The increased risk wasn’t seen when a long-acting beta agonist was used along with an inhaled corticosteroid, the agency found.

The greatest risk appears to be among children aged 4 to 11; women also appeared to be at greater risk than men.

Weinberger thinks that long-acting beta agonists should be used only in combination with inhaled steroids.

“All trials of the combination of long-acting beta agonists and an inhaled steroid demonstrate substantial additive effect for patients not fully controlled on the inhaled steroid alone,” Weinberger said. “The sensible approach is to use the combination products only after inadequate control is observed with an inhaled steroid alone.”

For their part, the drugs’ manufacturers said they believe there is adequate evidence that their products are safe and effective when used properly.
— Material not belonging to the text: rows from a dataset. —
/-- Bights are tested, restored or skipped in turn; words are written back; groups enter and leave retention; tables reload. (spec/12_memories.md R313, R314, R324, R325, R326, R327, R328, R329, R330, R331, spec/17_startup_reset_update.md R438, R440) -/
def Obligations.BackgroundTestRetentionAndTableReloads : Prop :=
  (∀ (s : State), s.mem.phase = .idle → s.get MEM_CTRL_TESTEN = 1 → s.bankSkipped s.mem.bank = false → s.bightFree
    s.mem.bank s.mem.bight = true → s.mem.errs = [] → ∃ t, exec (.bightStart []) s = .next t ∧ t.mem =
    { s.mem with phase := .test } ∧ t.get MEM_TESTPOS_BANK = s.mem.bank % 2 ^ 6 ∧ t.get MEM_TESTPOS_BIGHT =
    s.mem.bight % 2 ^ 14 ∧ t.get MEM_TESTPOS_ACTIVE = 1 ∧ t.get MEM_STAT_TESTRUN = 1 ∧ t =
    { s with regs := t.regs, mem := t.mem } ∧ regsBut [MEM_TESTPOS_BANK, MEM_TESTPOS_BIGHT, MEM_TESTPOS_ACTIVE,
    MEM_STAT_TESTRUN] s t) ∧
  (∀ (s : State), s.mem.phase = .idle → s.get MEM_CTRL_TESTEN = 1 → s.bankSkipped s.mem.bank = false → s.bightFree
    s.mem.bank s.mem.bight = false → ∃ t, exec (.bightStart []) s = .next t ∧ t = s) ∧
  (∀ (s : State) (l : List MemErr), (s.mem.phase ≠ .idle ∨ s.get MEM_CTRL_TESTEN ≠ 1) → ∃ t, exec (.bightStart l) s
    = .next t ∧ t = { s with mem := { s.mem with errs := s.mem.errs ++ l } }) ∧
  (∀ (s : State), s.mem.phase = .test → ∃ t, exec (.bightDone none) s = .next t ∧ t.mem =
    { s.mem with phase := .idle, bank := (if s.mem.bight + 1 < bankBights s.mem.bank then (s.mem.bank, s.mem.bight +
                   1) else if s.mem.bank < 56 then (s.mem.bank + 1, 0) else (0, 0)).1, bight := (if s.mem.bight + 1
                   < bankBights s.mem.bank then (s.mem.bank, s.mem.bight + 1) else if s.mem.bank < 56 then
                   (s.mem.bank + 1, 0) else (0, 0)).2, aborts := 0 } ∧ t.get MEM_TESTPASS_COUNT = (if s.mem.bight +
    1 < bankBights s.mem.bank ∨ s.mem.bank < 56 then s.get MEM_TESTPASS_COUNT else (s.get MEM_TESTPASS_COUNT + 1) %
    2 ^ 32) ∧ t.get MEM_TESTPOS_ACTIVE = 0 ∧ t.get MEM_STAT_TESTRUN = 0 ∧ t =
    { s with regs := t.regs, mem := t.mem } ∧ regsBut [MEM_TESTPASS_COUNT, MEM_TESTPOS_ACTIVE, MEM_STAT_TESTRUN] s
    t) ∧
  (∀ (s : State) (b : Nat), s.mem.phase = .test → b < bankData s.mem.bank + bankCheck s.mem.bank → ∃ t, exec
    (.bightDone (some b)) s = .next t ∧ t.get MEM_TESTFAIL_COUNT = satAdd 31 (s.get MEM_TESTFAIL_COUNT) 1 % 2 ^ 31 ∧
    t.get MEM_STAT_FAILSEEN = 1 ∧ t.get MEM_FAILADDR_BANK = s.mem.bank % 2 ^ 6 ∧ t.get MEM_FAILADDR_BIGHT =
    s.mem.bight % 2 ^ 14 ∧ t.get MEM_FAILADDR_BIT = b % 2 ^ 7 ∧ t.get MEM_FAILADDR_VALID = 1 ∧ raisedIn
    Src.memTestFail s t ∧ t.mem.phase = .idle ∧ t =
    { s with regs := t.regs, evt := t.evt, mem := t.mem } ∧ regsOutside [Blk.EVT] [MEM_TESTABORTS_COUNT,
    MEM_STAT_TESTRUN, MEM_STAT_FAILSEEN, MEM_TESTPOS_ACTIVE, MEM_TESTPASS_COUNT, MEM_TESTFAIL_COUNT,
    MEM_FAILADDR_BANK, MEM_FAILADDR_BIGHT, MEM_FAILADDR_BIT, MEM_FAILADDR_VALID] s t) ∧
  (∀ (s : State) (f : Option Nat), s.mem.phase ≠ .test → ∃ t, exec (.bightDone f) s = .next t ∧ t = s) ∧
  (∀ (s : State), s.mem.phase = .restore → 4 ≤ s.mem.aborts → ∃ t, exec (.bightRestoreDone) s = .next t ∧ t.mem =
    { s.mem with phase := .idle, bank := (if s.mem.bight + 1 < bankBights s.mem.bank then (s.mem.bank, s.mem.bight +
                   1) else if s.mem.bank < 56 then (s.mem.bank + 1, 0) else (0, 0)).1, bight := (if s.mem.bight + 1
                   < bankBights s.mem.bank then (s.mem.bank, s.mem.bight + 1) else if s.mem.bank < 56 then
                   (s.mem.bank + 1, 0) else (0, 0)).2, aborts := 0 } ∧ t.get MEM_TESTSKIP_COUNT = satAdd 31 (s.get
    MEM_TESTSKIP_COUNT) 1 % 2 ^ 31 ∧ t.get MEM_TESTPASS_COUNT = (if s.mem.bight + 1 < bankBights s.mem.bank ∨
    s.mem.bank < 56 then s.get MEM_TESTPASS_COUNT else (s.get MEM_TESTPASS_COUNT + 1) % 2 ^ 32) ∧ t.get
    MEM_TESTPOS_ACTIVE = 0 ∧ t.get MEM_STAT_TESTRUN = 0 ∧ t =
    { s with regs := t.regs, mem := t.mem } ∧ regsBut [MEM_TESTSKIP_COUNT, MEM_TESTPASS_COUNT, MEM_TESTPOS_ACTIVE,
    MEM_STAT_TESTRUN] s t) ∧
  (∀ (s : State), s.mem.phase = .restore → s.mem.aborts < 4 → ∃ t, exec (.bightRestoreDone) s = .next t ∧ t.mem =
    { s.mem with phase := .idle } ∧ t.get MEM_TESTPOS_ACTIVE = 0 ∧ t.get MEM_STAT_TESTRUN = 0 ∧ t =
    { s with regs := t.regs, mem := t.mem } ∧ regsBut [MEM_TESTPOS_ACTIVE, MEM_STAT_TESTRUN] s t) ∧
  (∀ (s : State), s.mem.phase ≠ .restore → ∃ t, exec (.bightRestoreDone) s = .next t ∧ t = s) ∧
  (∀ (s : State), s.mem.phase = .idle → s.get MEM_CTRL_TESTEN = 1 → s.bankSkipped s.mem.bank = false → s.bightFree
    s.mem.bank s.mem.bight = false → ∃ t, exec (.bightSkip) s = .next t ∧ t.mem =
    { s.mem with bank := (if s.mem.bight + 1 < bankBights s.mem.bank then (s.mem.bank, s.mem.bight + 1) else if
                   s.mem.bank < 56 then (s.mem.bank + 1, 0) else (0, 0)).1, bight := (if s.mem.bight + 1 <
                   bankBights s.mem.bank then (s.mem.bank, s.mem.bight + 1) else if s.mem.bank < 56 then (s.mem.bank
                   + 1, 0) else (0, 0)).2, aborts := 0 } ∧ t.get MEM_TESTSKIP_COUNT = satAdd 31 (s.get
    MEM_TESTSKIP_COUNT) 1 % 2 ^ 31 ∧ t.get MEM_TESTPASS_COUNT = (if s.mem.bight + 1 < bankBights s.mem.bank ∨
    s.mem.bank < 56 then s.get MEM_TESTPASS_COUNT else (s.get MEM_TESTPASS_COUNT + 1) % 2 ^ 32) ∧ t =
    { s with regs := t.regs, mem := t.mem } ∧ regsBut [MEM_TESTSKIP_COUNT, MEM_TESTPASS_COUNT] s t) ∧
  (∀ (s : State), (s.mem.phase ≠ .idle ∨ s.get MEM_CTRL_TESTEN ≠ 1 ∨ (s.bankSkipped s.mem.bank = false ∧ s.bightFree
    s.mem.bank s.mem.bight = true)) → ∃ t, exec (.bightSkip) s = .next t ∧ t = s) ∧
  (∀ (s : State) (b w : Nat) (l : List (Nat × Nat)), s.mem.scrubQ = (b, w) :: l → ∃ t, exec (.scrubWriteback) s =
    .next t ∧ t = { s with mem := { s.mem with scrubQ := l, errs := s.mem.errs.filter (fun e => !(e.bank == b &&
                                                 e.word == w && !e.ue)) } }) ∧
  (∀ (s : State), s.mem.scrubQ = [] → ∃ t, exec (.scrubWriteback) s = .next t ∧ t = s) ∧
  (∀ (s : State) (r : Requester) (v : Word), s.protected r 0xB040 = false → ((andNot (v.toNat % 256) (s.get
    MEM_RETSTAT_RET)) = 0 ∨ (s.mode ≠ 3 ∧ (andNot (v.toNat % 256) (s.get MEM_RETSTAT_RET)) / 16 &&& s.get
    GLB_CORECTL_HARTON = 0)) → ∃ t, exec (.memRetctlWrite r v) s = .next t ∧ t.get MEM_RETCTL_PB = bits v.toNat 0 1
    ∧ t.get MEM_RETCTL_UB = bits v.toNat 1 1 ∧ t.get MEM_RETCTL_BB = bits v.toNat 2 1 ∧ t.get MEM_RETCTL_KB = bits
    v.toNat 3 1 ∧ t.get MEM_RETCTL_SP = bits v.toNat 4 4 ∧ t.get MEM_RETSTAT_RET = v.toNat % 256 ∧ t =
    { s with regs := t.regs, mem := { s.mem with waking := t.mem.waking } } ∧ regsBut [MEM_RETCTL_PB, MEM_RETCTL_UB,
    MEM_RETCTL_BB, MEM_RETCTL_KB, MEM_RETCTL_SP, MEM_RETSTAT_RET] s t) ∧
  (∀ (s : State) (r : Requester) (v : Word), s.protected r 0xB040 = false → (andNot (v.toNat % 256) (s.get
    MEM_RETSTAT_RET)) ≠ 0 → (s.mode = 3 ∨ (andNot (v.toNat % 256) (s.get MEM_RETSTAT_RET)) / 16 &&& s.get
    GLB_CORECTL_HARTON ≠ 0) → ∃ t, exec (.memRetctlWrite r v) s = .next t ∧ t.get MEM_STAT_WRERR = 1 ∧ t =
    { s with regs := t.regs } ∧ regsBut [MEM_STAT_WRERR] s t) ∧
  (∀ (s : State) (g : RetGroup), bitOf (s.get MEM_RETSTAT_RET) (retBit g) = true → (s.mem.startWait = false ∨ andNot
    (s.get MEM_RETSTAT_RET) (2 ^ retBit g) ≠ 0) → ∃ t, exec (.retentionWake g) s = .next t ∧ bitOf (t.get
    MEM_RETSTAT_RET) (retBit g) = false ∧ (∀ i : Nat, i < 8 → i ≠ retBit g → bitOf (t.get MEM_RETSTAT_RET) i = bitOf
    (s.get MEM_RETSTAT_RET) i) ∧ t.get MEM_RETSTAT_WAKES = (if s.mem.waking.contains (retBit g) = true then satAdd
    16 (s.get MEM_RETSTAT_WAKES) 1 % 2 ^ 16 else s.get MEM_RETSTAT_WAKES) ∧ t =
    { s with regs := t.regs, mem := { s.mem with waking := t.mem.waking } } ∧ regsBut [MEM_RETCTL_PB, MEM_RETCTL_UB,
    MEM_RETCTL_BB, MEM_RETCTL_KB, MEM_RETCTL_SP, MEM_RETSTAT_RET, MEM_RETSTAT_WAKES] s t) ∧
  (∀ (s : State) (g : RetGroup), s.get MEM_RETSTAT_RET = 2 ^ retBit g → s.mem.startWait = true → s.mode = 2 → ∃ t,
    exec (.retentionWake g) s = .next t ∧ t.get MEM_RETSTAT_RET = 0 ∧ t.mode = 3 ∧ t.get GLB_CTRL_RUN = 1 ∧
    t.mem.startWait = false ∧ t = { s with regs := t.regs, mem := t.mem } ∧ regsOutside [] [GLB_STAT_STATE,
    GLB_CTRL_RUN, MEM_RETCTL_PB, MEM_RETCTL_UB, MEM_RETCTL_BB, MEM_RETCTL_KB, MEM_RETCTL_SP, MEM_RETSTAT_RET,
    MEM_RETSTAT_WAKES] s t) ∧
  (∀ (s : State) (g : RetGroup), bitOf (s.get MEM_RETSTAT_RET) (retBit g) = false → s.mem.startWait = false → ∃ t,
    exec (.retentionWake g) s = .next t ∧ t = s) ∧
  (∀ (s : State), s.get BRD_CTRL_AUTO = 1 → ∃ t, exec (.tableMemoryReload 4 true) s = .next t ∧ t.braid.busy = true
    ∧ t.house = { s.house with badTables := s.house.badTables.filter (· != 4) } ∧ t =
    { s with regs := t.regs, evt := t.evt, mem := t.mem, mbx := t.mbx, sensor := t.sensor, corr := t.corr, cal :=
               t.cal, gref := t.gref, loops := t.loops, braid := t.braid, sched := t.sched, valves := t.valves,
             chain := t.chain, baind := t.baind, ssp := t.ssp, house := t.house, fb := t.fb, outs := t.outs } ∧
    regsOutside [Blk.EVT, Blk.VLV, Blk.VBK, Blk.MBX] (safeFlds ++ [BRD_TSTAT_SWPEND, VRD_CTRL_SWPEND,
    VRD_STAT_WRERR, EJS_CTRL_MAPPEND]) s t) ∧
  (∀ (s : State), ∃ t, exec (.tableMemoryReload 5 true) s = .next t ∧ (∀ e ∈ t.mem.errs, ¬(e.bank = 57 ∧ 65536 * 5 ≤
    e.word ∧ e.word < 65536 * 5 + 65536)) ∧ t.house =
    { s.house with badTables := s.house.badTables.filter (· != 5) } ∧ t =
    { s with regs := t.regs, evt := t.evt, mem := t.mem, mbx := t.mbx, sensor := t.sensor, corr := t.corr, cal :=
               t.cal, gref := t.gref, loops := t.loops, braid := t.braid, sched := t.sched, valves := t.valves,
             chain := t.chain, baind := t.baind, ssp := t.ssp, house := t.house, fb := t.fb, outs := t.outs } ∧
    regsOutside [Blk.EVT, Blk.VLV, Blk.VBK, Blk.MBX] (safeFlds ++ [BRD_TSTAT_SWPEND, VRD_CTRL_SWPEND,
    VRD_STAT_WRERR, EJS_CTRL_MAPPEND]) s t) ∧
  (∀ (s : State) (n : Nat), s.mode ≠ 4 → ∃ t, exec (.tableMemoryReload n false) s = .next t ∧ t.house =
    { s.house with badTables := s.house.badTables.filter (· != n) ++ [n] } ∧ t.mode = 4 ∧ bitOf (t.get
    GLB_SAFECAUSE_CAUSES) 3 = true ∧ valvesClosed t ∧ heatersOff t ∧ t.get GLB_STAT_FAULT = 1 ∧ t =
    { s with regs := t.regs, evt := t.evt, mem := t.mem, mbx := t.mbx, sensor := t.sensor, corr := t.corr, cal :=
               t.cal, gref := t.gref, loops := t.loops, braid := t.braid, sched := t.sched, valves := t.valves,
             chain := t.chain, baind := t.baind, ssp := t.ssp, house := t.house, fb := t.fb, outs := t.outs } ∧
    regsOutside [Blk.EVT, Blk.VLV, Blk.VBK, Blk.MBX] (safeFlds ++ [BRD_TSTAT_SWPEND, VRD_CTRL_SWPEND,
    VRD_STAT_WRERR, EJS_CTRL_MAPPEND]) s t)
In a joint statement issued after the panel voted, Novartis and Schering-Plough said both companies “remain confident in the safety and efficacy of Foradil.” The statement added, “Novartis and Schering-Plough strongly disagree with the Joint Advisory Committees view that the benefits of Foradil do not outweigh its risks in patients using it according to current product labeling for the maintenance treatment of asthma. We believe this opinion is inconsistent with clinical evidence supporting the benefit/risk profile of Foradil in patients not adequately controlled on other asthma-controller treatments.”
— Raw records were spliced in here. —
-- ==== Sys2Proof/Laws/Regs.lean ====
section
/-! SUPPORT. Reading a register field after a write, and the class of every indexed field that a command writes. -/

namespace Sys2Proof.Machine

open Reg

/-! ### Registers -/

/-- The value written, cut to the field's width. -/
@[simp] theorem State.get_set (s : State) (f : Fld) (v : Nat) : (s.set f v).get f = v % 2 ^ f.width := by
  simp [State.get, State.set, mget_mset]

/-- Another field reads as before. -/
theorem State.get_set_ne (s : State) (f g : Fld) (v : Nat) (h : g.key ≠ f.key) : (s.set f v).get g = s.get g := by
  simp only [State.get, State.set]
  exact mget_mset_ne' _ _ _ _ _ _ h

@[simp] theorem State.setB_eq (s : State) (f : Fld) (b : Bool) : s.setB f b = s.set f (b2n b) := rfl
@[simp] theorem State.setS_eq (s : State) (f : Fld) (v : Int) : s.setS f v = s.set f (unsgn f.width v) := rfl
@[simp] theorem State.bumpBy_eq (s : State) (f : Fld) (n : Nat) : s.bumpBy f n = s.set f (satAdd f.width (s.get f) n) := rfl
@[simp] theorem State.bump_eq (s : State) (f : Fld) : s.bump f = s.set f (satAdd f.width (s.get f) 1) := rfl
@[simp] theorem State.incr_eq (s : State) (f : Fld) : s.incr f = s.set f (s.get f + 1) := rfl
@[simp] theorem State.setPair_eq (s : State) (lo hi : Fld) (v : Nat) :
    s.setPair lo hi v = (s.set lo (v % 2 ^ 32)).set hi (v / 2 ^ 32) := rfl
@[simp] theorem State.setBit_eq (s : State) (f : Fld) (i : Nat) : s.setBit f i = s.set f (s.get f ||| 2 ^ i) := rfl
@[simp] theorem State.clrBit_eq (s : State) (f : Fld) (i : Nat) : s.clrBit f i = s.set f (andNot (s.get f) (2 ^ i)) := rfl

/-! ### Classes -/

/-- A search tree of register keys. -/
inductive KTree where
  | leaf
  | node (l : KTree) (k i : Nat) (r : KTree)

def KTree.find (k : Nat) : KTree → Option Nat
  | .leaf => none
  | .node l x i r => bif Nat.blt k x then l.find k else bif Nat.beq k x then some i else r.find k

def KTree.toList : KTree → List (Nat × Nat)
  | .leaf => []
  | .node l x i r => l.toList ++ (x, i) :: r.toList

theorem KTree.find_mem (k i : Nat) (t : KTree) (h : t.find k = some i) : (k, i) ∈ t.toList := by
  induction t with
  | leaf => simp [find] at h
  | node l x j r ihl ihr =>
    simp only [find] at h
    simp only [toList, List.mem_append, List.mem_cons]
    cases hb : Nat.blt k x with
    | true => rw [hb] at h; exact .inl (ihl h)
    | false =>
      rw [hb] at h
      cases he : Nat.beq k x with
      | true =>
        rw [he] at h
        have := Nat.eq_of_beq_eq_true he
        have hi : j = i := by simpa using h
        exact .inr (.inl (by rw [this, hi]))
      | false => rw [he] at h; exact .inr (.inr (ihr h))

/-- No key of the tree lies from `lo` to below `hi`. -/
def KTree.free (lo hi : Nat) : KTree → Bool
  | .leaf => true
  | .node l x _ r => bif Nat.blt x lo then r.free lo hi else bif Nat.ble hi x then l.free lo hi else false

theorem KTree.find_free {k lo hi : Nat} (t : KTree) (h1 : lo ≤ k) (h2 : k < hi) (h : t.free lo hi = true) :
    t.find k = none := by
  induction t with
  | leaf => rfl
  | node l x i r ihl ihr =>
    simp only [free] at h
    simp only [find]
    cases hb : Nat.blt x lo with
    | true =>
      rw [hb] at h
      have := Nat.blt_eq.mp hb
      rw [show Nat.blt k x = false from by rw [Bool.eq_false_iff, ne_eq, Nat.blt_eq]; omega,
        show Nat.beq k x = false from by rw [Bool.eq_false_iff]; intro e; have := Nat.eq_of_beq_eq_true e; omega]
      exact ihr h
    | false =>
      rw [hb] at h
      cases he : Nat.ble hi x with
      | true =>
        rw [he] at h
        have := Nat.ble_eq.mp he
        rw [show Nat.blt k x = true from Nat.blt_eq.mpr (by omega)]
        exact ihl h
      | false => rw [he] at h; cases h

/-- The closed fields that a command can write, one part of the tree. -/
def closedTree1 : KTree :=
  .node
  (.node
  (.node
  (.node
  (.node .leaf 384 2 .leaf) 408 3
  (.node .leaf 512 4 .leaf)) 640 0
  (.node
  (.node .leaf 644 5 .leaf) 645 6 .leaf)) 646 7
  (.node
  (.node
  (.node .leaf 647 8 .leaf) 648 9 .leaf) 784 10
  (.node
  (.node .leaf 1280 11 .leaf) 1284 12 .leaf))) 1408 13
  (.node
  (.node
  (.node
  (.node .leaf 1424 14 .leaf) 1920 15
  (.node .leaf 1921 16 .leaf)) 131072 17
  (.node
  (.node .leaf 131073 18 .leaf) 131074 19 .leaf)) 131075 20
  (.node
  (.node
  (.node .leaf 131076 21 .leaf) 131077 22 .leaf) 131078 23
  (.node
  (.node .leaf 131079 24 .leaf) 131080 25 .leaf)))

/-- The closed fields that a command can write, one part of the tree. -/
def closedTree2 : KTree :=
  .node
  (.node
  (.node
  (.node
  (.node .leaf 131216 27 .leaf) 131328 28
  (.node .leaf 131344 29 .leaf)) 131456 30
  (.node
  (.node .leaf 131584 31 .leaf) 131712 32 .leaf)) 131840 33
  (.node
  (.node
  (.node .leaf 132096 34 .leaf) 132098 35 .leaf) 132100 36
  (.node
  (.node .leaf 132608 37 .leaf) 132610 38 .leaf))) 132612 39
  (.node
  (.node
  (.node
  (.node .leaf 132616 40 .leaf) 132624 41 .leaf) 163968 42
  (.node
  (.node .leaf 163970 43 .leaf) 163972 44 .leaf)) 163974 45
  (.node
  (.node
  (.node .leaf 163975 46 .leaf) 163976 47 .leaf) 163977 48
  (.node
  (.node .leaf 163978 49 .leaf) 163980 50 .leaf)))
In its statement before the vote, AstraZeneca said the company “believes that Symbicort exhibits a favorable benefit-risk profile in patients 6 years of age and older. Symbicort offers an important therapeutic option for asthma patients who cannot be adequately controlled on other asthma controller medications [low- to medium-dose inhaled corticosteroids] or whose disease severity clearly warrants initiation of treatment with two maintenance therapies.”